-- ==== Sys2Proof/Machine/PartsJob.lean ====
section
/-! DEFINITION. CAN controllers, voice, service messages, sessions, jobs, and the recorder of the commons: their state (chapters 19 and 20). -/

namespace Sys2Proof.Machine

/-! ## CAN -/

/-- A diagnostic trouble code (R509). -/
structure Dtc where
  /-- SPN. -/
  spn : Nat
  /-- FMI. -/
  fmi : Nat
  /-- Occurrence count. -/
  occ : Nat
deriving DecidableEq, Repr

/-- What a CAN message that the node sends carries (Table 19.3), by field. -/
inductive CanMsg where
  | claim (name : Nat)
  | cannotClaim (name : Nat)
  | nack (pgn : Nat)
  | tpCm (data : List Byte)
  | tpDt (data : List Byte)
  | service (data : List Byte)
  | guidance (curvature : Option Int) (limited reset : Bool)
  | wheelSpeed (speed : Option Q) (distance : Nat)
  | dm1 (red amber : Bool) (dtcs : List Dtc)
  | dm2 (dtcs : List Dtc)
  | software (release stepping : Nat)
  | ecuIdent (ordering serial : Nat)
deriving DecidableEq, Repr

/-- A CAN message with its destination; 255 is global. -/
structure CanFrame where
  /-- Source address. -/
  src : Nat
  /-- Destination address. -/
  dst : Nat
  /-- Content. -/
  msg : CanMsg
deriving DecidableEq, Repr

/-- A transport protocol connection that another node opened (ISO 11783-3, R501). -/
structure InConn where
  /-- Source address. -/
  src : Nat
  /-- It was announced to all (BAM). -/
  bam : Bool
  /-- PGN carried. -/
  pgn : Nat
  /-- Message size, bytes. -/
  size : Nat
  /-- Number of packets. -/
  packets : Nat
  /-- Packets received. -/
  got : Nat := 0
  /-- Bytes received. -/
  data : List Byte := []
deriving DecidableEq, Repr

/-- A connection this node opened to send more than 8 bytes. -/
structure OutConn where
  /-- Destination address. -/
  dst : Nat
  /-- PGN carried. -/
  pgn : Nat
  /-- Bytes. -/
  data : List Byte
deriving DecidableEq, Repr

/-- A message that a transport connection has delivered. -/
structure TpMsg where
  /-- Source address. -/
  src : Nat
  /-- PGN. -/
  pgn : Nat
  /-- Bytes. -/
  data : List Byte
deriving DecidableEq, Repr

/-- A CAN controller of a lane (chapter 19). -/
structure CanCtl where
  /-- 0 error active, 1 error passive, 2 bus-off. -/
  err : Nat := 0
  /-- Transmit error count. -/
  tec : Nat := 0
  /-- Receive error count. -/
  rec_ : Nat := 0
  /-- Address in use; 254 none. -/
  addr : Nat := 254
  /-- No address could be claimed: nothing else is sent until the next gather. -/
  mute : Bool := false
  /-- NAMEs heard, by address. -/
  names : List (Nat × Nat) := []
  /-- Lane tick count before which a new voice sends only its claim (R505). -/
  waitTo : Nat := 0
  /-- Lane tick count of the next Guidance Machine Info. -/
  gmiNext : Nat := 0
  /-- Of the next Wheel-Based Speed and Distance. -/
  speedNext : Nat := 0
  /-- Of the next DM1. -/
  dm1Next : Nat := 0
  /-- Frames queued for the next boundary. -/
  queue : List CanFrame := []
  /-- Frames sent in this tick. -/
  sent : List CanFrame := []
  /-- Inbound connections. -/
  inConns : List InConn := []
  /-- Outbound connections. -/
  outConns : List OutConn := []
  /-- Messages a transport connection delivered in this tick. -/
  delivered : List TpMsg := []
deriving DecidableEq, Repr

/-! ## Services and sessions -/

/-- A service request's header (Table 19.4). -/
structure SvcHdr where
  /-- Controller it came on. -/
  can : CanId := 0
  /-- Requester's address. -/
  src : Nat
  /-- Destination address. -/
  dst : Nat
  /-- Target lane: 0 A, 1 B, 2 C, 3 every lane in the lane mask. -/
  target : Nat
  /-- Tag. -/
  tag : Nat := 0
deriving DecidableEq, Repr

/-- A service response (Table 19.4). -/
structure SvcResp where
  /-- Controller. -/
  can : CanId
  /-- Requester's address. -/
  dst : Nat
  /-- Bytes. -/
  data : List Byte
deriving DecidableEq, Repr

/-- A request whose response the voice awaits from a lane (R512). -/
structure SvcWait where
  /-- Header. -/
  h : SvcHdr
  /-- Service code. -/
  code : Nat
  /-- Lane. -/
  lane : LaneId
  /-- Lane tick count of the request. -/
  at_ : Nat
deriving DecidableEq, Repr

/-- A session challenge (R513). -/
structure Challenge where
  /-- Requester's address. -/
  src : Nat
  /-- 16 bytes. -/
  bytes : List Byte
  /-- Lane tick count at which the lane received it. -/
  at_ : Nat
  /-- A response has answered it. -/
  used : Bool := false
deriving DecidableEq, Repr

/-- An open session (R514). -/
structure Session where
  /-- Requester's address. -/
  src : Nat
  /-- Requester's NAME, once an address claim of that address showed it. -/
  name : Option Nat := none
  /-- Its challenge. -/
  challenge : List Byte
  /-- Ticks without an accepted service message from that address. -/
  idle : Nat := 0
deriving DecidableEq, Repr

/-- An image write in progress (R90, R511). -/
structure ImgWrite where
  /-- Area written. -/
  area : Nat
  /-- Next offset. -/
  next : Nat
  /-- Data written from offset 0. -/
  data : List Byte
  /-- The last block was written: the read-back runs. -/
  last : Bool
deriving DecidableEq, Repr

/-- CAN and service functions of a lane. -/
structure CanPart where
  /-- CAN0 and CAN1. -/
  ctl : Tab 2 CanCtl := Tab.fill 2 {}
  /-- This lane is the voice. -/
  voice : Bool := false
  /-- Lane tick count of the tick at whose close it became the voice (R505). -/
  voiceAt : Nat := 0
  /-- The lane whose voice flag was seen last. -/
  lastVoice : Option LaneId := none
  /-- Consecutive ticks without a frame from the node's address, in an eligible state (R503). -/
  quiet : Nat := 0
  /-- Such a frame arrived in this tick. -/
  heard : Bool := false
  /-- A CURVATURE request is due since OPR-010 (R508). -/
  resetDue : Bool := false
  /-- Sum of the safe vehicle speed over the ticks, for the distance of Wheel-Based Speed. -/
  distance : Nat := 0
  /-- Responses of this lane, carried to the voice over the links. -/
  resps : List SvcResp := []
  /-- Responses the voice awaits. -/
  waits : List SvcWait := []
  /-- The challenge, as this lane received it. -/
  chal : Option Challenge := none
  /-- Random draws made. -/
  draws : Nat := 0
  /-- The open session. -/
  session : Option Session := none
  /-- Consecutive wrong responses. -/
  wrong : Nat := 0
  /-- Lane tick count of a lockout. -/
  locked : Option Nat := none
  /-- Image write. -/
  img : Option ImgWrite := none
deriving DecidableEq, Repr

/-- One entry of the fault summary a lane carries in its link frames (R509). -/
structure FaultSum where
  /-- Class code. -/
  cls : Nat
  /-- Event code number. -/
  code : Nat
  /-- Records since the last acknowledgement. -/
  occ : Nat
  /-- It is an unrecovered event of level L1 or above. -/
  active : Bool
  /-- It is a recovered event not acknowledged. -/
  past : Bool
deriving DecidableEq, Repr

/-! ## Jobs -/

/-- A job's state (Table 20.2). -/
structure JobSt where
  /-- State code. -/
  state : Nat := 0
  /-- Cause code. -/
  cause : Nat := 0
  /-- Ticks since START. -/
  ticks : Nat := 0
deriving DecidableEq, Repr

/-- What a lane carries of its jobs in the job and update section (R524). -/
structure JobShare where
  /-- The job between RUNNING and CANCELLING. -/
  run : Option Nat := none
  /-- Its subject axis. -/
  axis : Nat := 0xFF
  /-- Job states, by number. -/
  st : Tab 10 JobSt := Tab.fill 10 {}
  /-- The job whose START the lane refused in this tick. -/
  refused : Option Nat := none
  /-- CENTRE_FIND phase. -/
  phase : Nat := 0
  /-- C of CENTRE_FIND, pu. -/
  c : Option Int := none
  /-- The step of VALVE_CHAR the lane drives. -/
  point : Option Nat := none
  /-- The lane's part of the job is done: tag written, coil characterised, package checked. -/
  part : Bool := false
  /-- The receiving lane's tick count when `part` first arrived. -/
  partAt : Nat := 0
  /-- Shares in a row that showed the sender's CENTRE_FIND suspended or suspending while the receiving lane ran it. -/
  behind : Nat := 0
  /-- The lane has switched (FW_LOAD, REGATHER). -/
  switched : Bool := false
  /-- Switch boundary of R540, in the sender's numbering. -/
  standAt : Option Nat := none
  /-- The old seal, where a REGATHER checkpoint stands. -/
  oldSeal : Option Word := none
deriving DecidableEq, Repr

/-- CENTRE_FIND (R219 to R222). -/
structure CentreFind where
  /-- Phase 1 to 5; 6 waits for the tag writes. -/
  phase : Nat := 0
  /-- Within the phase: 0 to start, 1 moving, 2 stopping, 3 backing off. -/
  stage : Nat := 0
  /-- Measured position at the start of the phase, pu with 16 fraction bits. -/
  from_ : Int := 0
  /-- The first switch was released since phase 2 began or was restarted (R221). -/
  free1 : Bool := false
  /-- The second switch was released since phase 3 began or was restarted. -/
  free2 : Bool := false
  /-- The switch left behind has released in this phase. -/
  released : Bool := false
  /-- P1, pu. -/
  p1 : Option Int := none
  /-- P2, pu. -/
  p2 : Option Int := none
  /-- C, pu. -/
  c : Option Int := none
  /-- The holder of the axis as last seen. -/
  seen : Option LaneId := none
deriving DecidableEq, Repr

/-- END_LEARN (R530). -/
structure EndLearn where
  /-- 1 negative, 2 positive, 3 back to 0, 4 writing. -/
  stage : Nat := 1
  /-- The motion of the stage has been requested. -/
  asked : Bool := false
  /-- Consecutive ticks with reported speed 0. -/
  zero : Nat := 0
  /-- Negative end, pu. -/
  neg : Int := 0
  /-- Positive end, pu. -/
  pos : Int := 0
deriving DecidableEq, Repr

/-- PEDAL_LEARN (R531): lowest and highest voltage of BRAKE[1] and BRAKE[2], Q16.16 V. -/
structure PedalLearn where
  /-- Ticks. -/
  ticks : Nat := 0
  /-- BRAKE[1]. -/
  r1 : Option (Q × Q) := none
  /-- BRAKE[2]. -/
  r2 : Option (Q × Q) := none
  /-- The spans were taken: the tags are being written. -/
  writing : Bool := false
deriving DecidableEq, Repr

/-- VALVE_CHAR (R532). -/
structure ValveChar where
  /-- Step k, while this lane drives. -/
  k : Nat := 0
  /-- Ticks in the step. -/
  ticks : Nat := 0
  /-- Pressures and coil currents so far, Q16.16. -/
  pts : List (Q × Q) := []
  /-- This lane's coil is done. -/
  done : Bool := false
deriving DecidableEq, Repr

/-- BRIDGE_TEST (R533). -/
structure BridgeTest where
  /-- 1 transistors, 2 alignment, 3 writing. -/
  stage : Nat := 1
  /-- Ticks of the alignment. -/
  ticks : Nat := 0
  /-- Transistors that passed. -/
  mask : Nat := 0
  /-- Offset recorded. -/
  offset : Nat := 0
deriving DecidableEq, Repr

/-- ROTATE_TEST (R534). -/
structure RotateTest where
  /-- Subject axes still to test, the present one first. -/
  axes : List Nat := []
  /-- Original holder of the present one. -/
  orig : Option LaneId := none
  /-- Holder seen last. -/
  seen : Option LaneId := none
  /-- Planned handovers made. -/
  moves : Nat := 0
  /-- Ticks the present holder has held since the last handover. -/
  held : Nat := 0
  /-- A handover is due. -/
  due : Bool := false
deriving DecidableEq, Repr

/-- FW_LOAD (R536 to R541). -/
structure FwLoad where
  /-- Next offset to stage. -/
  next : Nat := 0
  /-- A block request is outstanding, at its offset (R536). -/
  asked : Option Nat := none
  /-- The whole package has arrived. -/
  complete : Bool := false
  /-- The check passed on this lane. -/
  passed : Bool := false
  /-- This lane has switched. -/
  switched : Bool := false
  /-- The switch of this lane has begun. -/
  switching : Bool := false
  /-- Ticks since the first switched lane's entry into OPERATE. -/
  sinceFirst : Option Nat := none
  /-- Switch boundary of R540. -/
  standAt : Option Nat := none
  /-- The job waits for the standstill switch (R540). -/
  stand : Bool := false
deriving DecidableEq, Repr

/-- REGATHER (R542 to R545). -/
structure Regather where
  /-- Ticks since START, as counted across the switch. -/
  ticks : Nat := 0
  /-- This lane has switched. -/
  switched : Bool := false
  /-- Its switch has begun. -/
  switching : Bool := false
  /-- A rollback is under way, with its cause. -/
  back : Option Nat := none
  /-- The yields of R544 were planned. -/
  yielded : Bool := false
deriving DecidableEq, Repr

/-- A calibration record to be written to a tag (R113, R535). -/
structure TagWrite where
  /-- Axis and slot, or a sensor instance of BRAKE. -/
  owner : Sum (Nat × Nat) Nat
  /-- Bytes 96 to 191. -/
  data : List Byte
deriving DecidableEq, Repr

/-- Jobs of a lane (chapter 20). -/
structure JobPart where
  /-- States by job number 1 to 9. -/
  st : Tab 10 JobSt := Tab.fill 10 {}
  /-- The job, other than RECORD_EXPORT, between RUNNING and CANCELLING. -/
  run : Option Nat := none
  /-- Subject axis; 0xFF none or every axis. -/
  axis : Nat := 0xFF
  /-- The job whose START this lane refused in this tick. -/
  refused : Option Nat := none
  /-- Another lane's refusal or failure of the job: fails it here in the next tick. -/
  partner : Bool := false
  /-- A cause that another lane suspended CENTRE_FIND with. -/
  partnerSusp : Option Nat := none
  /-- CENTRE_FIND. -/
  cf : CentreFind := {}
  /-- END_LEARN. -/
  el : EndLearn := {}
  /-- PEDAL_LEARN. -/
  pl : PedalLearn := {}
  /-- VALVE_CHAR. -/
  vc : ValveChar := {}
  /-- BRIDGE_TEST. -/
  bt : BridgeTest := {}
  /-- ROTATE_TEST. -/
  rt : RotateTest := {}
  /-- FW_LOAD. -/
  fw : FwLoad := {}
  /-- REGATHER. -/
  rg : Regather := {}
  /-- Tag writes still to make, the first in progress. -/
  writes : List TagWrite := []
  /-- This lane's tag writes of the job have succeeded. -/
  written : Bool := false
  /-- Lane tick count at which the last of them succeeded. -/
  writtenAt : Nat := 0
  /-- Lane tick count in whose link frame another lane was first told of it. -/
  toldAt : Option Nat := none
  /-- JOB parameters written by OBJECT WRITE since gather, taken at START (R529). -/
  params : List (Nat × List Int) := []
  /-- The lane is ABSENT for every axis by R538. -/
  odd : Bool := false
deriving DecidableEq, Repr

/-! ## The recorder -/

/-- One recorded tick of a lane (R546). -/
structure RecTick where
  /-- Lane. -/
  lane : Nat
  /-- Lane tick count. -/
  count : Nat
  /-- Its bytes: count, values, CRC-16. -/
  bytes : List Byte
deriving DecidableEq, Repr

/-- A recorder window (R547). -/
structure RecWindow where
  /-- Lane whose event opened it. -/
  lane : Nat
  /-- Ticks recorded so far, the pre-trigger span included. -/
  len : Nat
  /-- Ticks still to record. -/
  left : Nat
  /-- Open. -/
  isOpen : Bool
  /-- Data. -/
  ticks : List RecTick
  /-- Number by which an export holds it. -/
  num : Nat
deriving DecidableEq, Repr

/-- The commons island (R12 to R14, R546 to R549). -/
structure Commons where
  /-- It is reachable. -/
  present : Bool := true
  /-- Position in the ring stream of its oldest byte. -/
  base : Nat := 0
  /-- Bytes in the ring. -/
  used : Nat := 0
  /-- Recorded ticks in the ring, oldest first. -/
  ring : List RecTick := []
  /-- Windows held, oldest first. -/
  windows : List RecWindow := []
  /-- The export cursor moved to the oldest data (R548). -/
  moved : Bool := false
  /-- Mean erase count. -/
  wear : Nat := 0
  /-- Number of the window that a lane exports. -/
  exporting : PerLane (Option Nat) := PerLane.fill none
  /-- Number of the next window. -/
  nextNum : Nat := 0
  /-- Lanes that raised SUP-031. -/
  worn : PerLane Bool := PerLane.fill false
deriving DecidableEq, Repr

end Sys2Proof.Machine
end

-------------------------

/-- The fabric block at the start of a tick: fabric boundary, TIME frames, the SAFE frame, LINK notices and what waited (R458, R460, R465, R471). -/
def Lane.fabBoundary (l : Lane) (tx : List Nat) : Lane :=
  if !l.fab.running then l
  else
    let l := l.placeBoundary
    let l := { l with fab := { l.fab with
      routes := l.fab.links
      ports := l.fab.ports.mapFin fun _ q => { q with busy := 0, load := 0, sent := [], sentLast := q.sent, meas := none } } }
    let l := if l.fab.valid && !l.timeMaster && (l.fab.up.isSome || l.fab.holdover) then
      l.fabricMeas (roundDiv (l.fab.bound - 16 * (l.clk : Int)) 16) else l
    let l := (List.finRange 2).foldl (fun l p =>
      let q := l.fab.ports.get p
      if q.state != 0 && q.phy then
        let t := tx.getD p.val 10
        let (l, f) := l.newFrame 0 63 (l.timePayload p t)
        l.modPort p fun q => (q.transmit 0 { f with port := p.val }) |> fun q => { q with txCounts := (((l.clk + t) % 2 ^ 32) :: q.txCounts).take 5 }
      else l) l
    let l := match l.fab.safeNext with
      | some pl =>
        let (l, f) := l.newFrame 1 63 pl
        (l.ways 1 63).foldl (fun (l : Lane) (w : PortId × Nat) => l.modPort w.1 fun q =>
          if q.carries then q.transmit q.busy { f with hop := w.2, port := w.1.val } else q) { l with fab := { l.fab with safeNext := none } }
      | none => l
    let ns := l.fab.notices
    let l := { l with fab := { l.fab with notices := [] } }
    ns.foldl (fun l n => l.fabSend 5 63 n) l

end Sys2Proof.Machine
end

-------------------------

- _REQUIRED ACTION_
Each line of the listing that includes the word "succeeded" should be copied out.

- _RESPONSE BOX_
  /-- This lane's tag writes of the job have succeeded. -/
  /-- Lane tick count at which the last of them succeeded. -/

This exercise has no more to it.